__Task instructions__
When you find the line that contains "address (R21). -/", restate it and all lines after it exactly, stopping at the end of the material.

__Data provided__
-- ==== Sys2Proof/Word.lean ====
section
/-! DEFINITION. The words of the SLX-W3264 (R5: bit 0 is the least significant bit, memory is little-endian)
and the shape of the sparse tables that hold state which repeats per unit. -/
namespace Sys2Proof

/-- A byte of memory. -/
abbrev Byte := BitVec 8

/-- A 32-bit register of a register block (R25). -/
abbrev Word := BitVec 32

/-- A 64-bit general register of a Priad engine (R136). -/
abbrev Dword := BitVec 64

/-- A 40-bit physical address (R21). -/
abbrev PAddr := BitVec 40

/-- A sparse table: entries in rising order of their key, one entry a key at most. A key without an entry
holds the table's default, which the reader names. -/
abbrev Tab (α : Type) := List (Nat × α)

end Sys2Proof
end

__Answer to the problem__
/-- A 40-bit physical address (R21). -/
abbrev PAddr := BitVec 40

/-- A sparse table: entries in rising order of their key, one entry a key at most. A key without an entry
holds the table's default, which the reader names. -/
abbrev Tab (α : Type) := List (Nat × α)

end Sys2Proof
end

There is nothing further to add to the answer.